Спешившись, все они, согласно рангу, выстроились на ступенях собора. Их вождь, поджидая юного монарха, стоял у портала, у самых дверей — двустворчатых, высоких, широко распахнутых. По другую их сторону, в традиционных одеяниях — епископы, аббаты, монахи.

Начался подъем по ступеням: первая, вторая, третья… Карл шел слегка побледневший, глаза беспокойно бегали по сторонам, останавливаясь то на одном, то на другом лице. Потом устремились вглубь собора; там всё в свечах, горит золотом, серебром, блестит драгоценными камнями. И ковровая дорожка, вся красная — та самая, что ведет к трону, стоящему на возвышении; рядом с ним, в стихаре и далматике, со священным миром в руках, — архиепископ и двое его помощников.

Как сквозь строй прошел Карл мимо низко опущенных голов, и лишь одна не шевельнулась. У самых дверей он поглядел в ту сторону — Людовик Орлеанский, собственной персоной. Поравнявшись, Карл хотел что-то сказать, но голова принца тоже склонилась, правда, совсем немного. Взгляд юного монарха упал и застыл на плитах пола: стало быть, не получится заговорить с ближайшим родственником. Отвернувшись, Карл проследовал дальше, герцог Орлеанский направился за ним. На Анну он даже не взглянул. У нее оборвалось сердце, едва не остановилось дыхание. Такая ненависть, такое небрежение! Почему? За что? Чем она перед ним виновата? В глазах все поплыло, она оступилась, чуть не упав. Катрин взяла ее под руку.

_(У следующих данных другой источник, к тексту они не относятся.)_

-- ==== Sys2Proof/Machine/State.lean ====
section
/-!
DEFINITION. Sys2Proof/Machine/State.lean: everything the spec gives the package, as plain data. Register fields that
software sees live in `State.regs` (Machine/Regs.lean lists them with their reset values); what stands behind them has a
structure per chapter below.
-/

namespace Sys2Proof.Machine

/-- The package has no behaviour that stops it: every command of the table ends in a next state. -/
inductive Fault where
  deriving DecidableEq, Repr

/-- Why a command has no meaning here. -/
inductive Refusal where
  /-- Raised by the dispatcher for a row whose meaning is not written; safe, since nothing is claimed of it. -/
  | notModelled (mnemonic : String)
  deriving DecidableEq, Repr

/-! ### Package, power, resets (spec/02, spec/04) -/

/-- The package states of R116. -/
inductive PkgState where
  | off | dawn | dawnFail | held | ready | overcast | dusk | bench
  deriving DecidableEq, Repr

/-- What asked for a dusk (R134, R143); the order of PWR_LAST_STOP.kind 1–3. -/
inductive DuskSource where
  | host | thermal | islandLink
  deriving DecidableEq, Repr

/-- Why the island is lowering the enables (R137). -/
inductive Lowering where
  | none | dusk | dawnFail | stop
  deriving DecidableEq, Repr

/-- How far a dusk has come (R136). -/
inductive DuskPhase where
  | quiesce | commit | falling
  deriving DecidableEq, Repr

/-- A dusk in progress (R134–R136): its source, whether it asked for a new dawn, the frame it was accepted in and
whether frame mark F has passed. -/
structure Dusk where
  source : DuskSource
  restart : Bool
  frame : Nat
  markPassed : Bool
  phase : DuskPhase
  deriving DecidableEq, Repr

/-- The island's DAWN_FAIL record (R130, R131). -/
structure DawnRecord where
  code : Nat
  index : Nat
  attempt : Nat
  ms : Nat
  valid : Bool
  deriving DecidableEq, Repr

/-- The island's stop record (R138–R143). -/
structure StopRecord where
  kind : Nat
  inDusk : Bool
  rail : Nat
  frame : Nat
  valid : Bool
  deriving DecidableEq, Repr

/-- Power, package state and resets. Rail numbering is that of R119: 0 VIO, 1 VCORE, 2 VSER, 3 VANA, 4 VDRAM0, 5 VDRAM1. -/
structure PwrSt where
  /-- R116. -/
  state : PkgState
  /-- R119: the dawn step in progress; 15 once dawn is complete. -/
  dawnStep : Nat
  /-- R130: 0 to 3. -/
  attempt : Nat
  /-- VAUX is in its range (R117). -/
  vauxIn : Bool
  /-- When VAUX last entered its range, in ticks of `State.now`. -/
  vauxAt : Nat
  /-- PERST_N is low. -/
  perstLow : Bool
  /-- The strap balls as the board holds them (R69). -/
  balls : Straps
  /-- EN_VIO to EN_VDRAM1 (R66, R67), bit n for rail n. -/
  enables : BitVec 6
  /-- Rails in range for 100 µs (R67). -/
  railGood : BitVec 6
  /-- The control die is out of internal reset (R121). -/
  released : Bool
  /-- The straps have been sampled since power came (R69, R81). -/
  sampled : Bool
  /-- When it left reset (PWR_DAWN_TIMES). -/
  releasedAt : Nat
  /-- When cfg_ready was set (PWR_DAWN_TIMES). -/
  cfgAt : Nat
  /-- DRAM links, array links trained (GEN_DIE). -/
  dramLink : BitVec 2
  arrayLink : BitVec 4
  /-- DRAM stacks initialised (R119 step 6). -/
  dramInit : BitVec 2
  /-- The enables are being lowered, and why (R137). -/
  lowering : Lowering
  dusk : Option Dusk
  /-- A dusk request held during a warm reset (R135): source and restart. -/
  heldDusk : Option (DuskSource × Bool)
  /-- A dusk with restart has reached OFF (R137). -/
  restartWanted : Bool
  /-- A warm reset is in progress (R133). -/
  warm : Bool
  /-- That warm reset is a CXL reset (R501), and whether memory clear was enabled. -/
  cxlReset : Bool
  cxlMemClear : Bool
  /-- The half that started it. -/
  cxlHalf : Nat
  /-- Own level and ranges of the running stage-2; none when it failed its check and the boot ROM runs dawn (R126). -/
  stage2 : Option Levels
  /-- SHA-384 of stage-2 as fetched at dawn step 8 (R504). -/
  stage2Digest : Nat
  /-- A power fault or thermal shutdown holds FAULT_N low until OFF (R138). -/
  faultLow : Bool
  /-- The package journals (kept by the island, R131, R138). -/
  dawnRec : DawnRecord
  stopRec : StopRecord
  /-- The island holds PWR_DUSK_STAT.overrun for the next dawn. -/
  overrunRec : Bool
  deriving DecidableEq, Repr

— Ну и скотина! Не думай больше о нем, Анюта, забудь. Вперед! Смелее! Твой брат сегодня станет королем!

Слегка улыбнувшись, Анна пожала ей руку и уверенно направилась к дверям. Четыре пажа несли шлейф ее платья.

— Вызвать бы на поединок наглеца, — пробурчал Рибейрак, брезгливо сплюнув. — С удовольствием продырявил бы ему брюхо.

— Бог даст, Филипп, эта честь выпадет мне, — отозвался Этьен.

И они вслед за остальными вошли в здание собора.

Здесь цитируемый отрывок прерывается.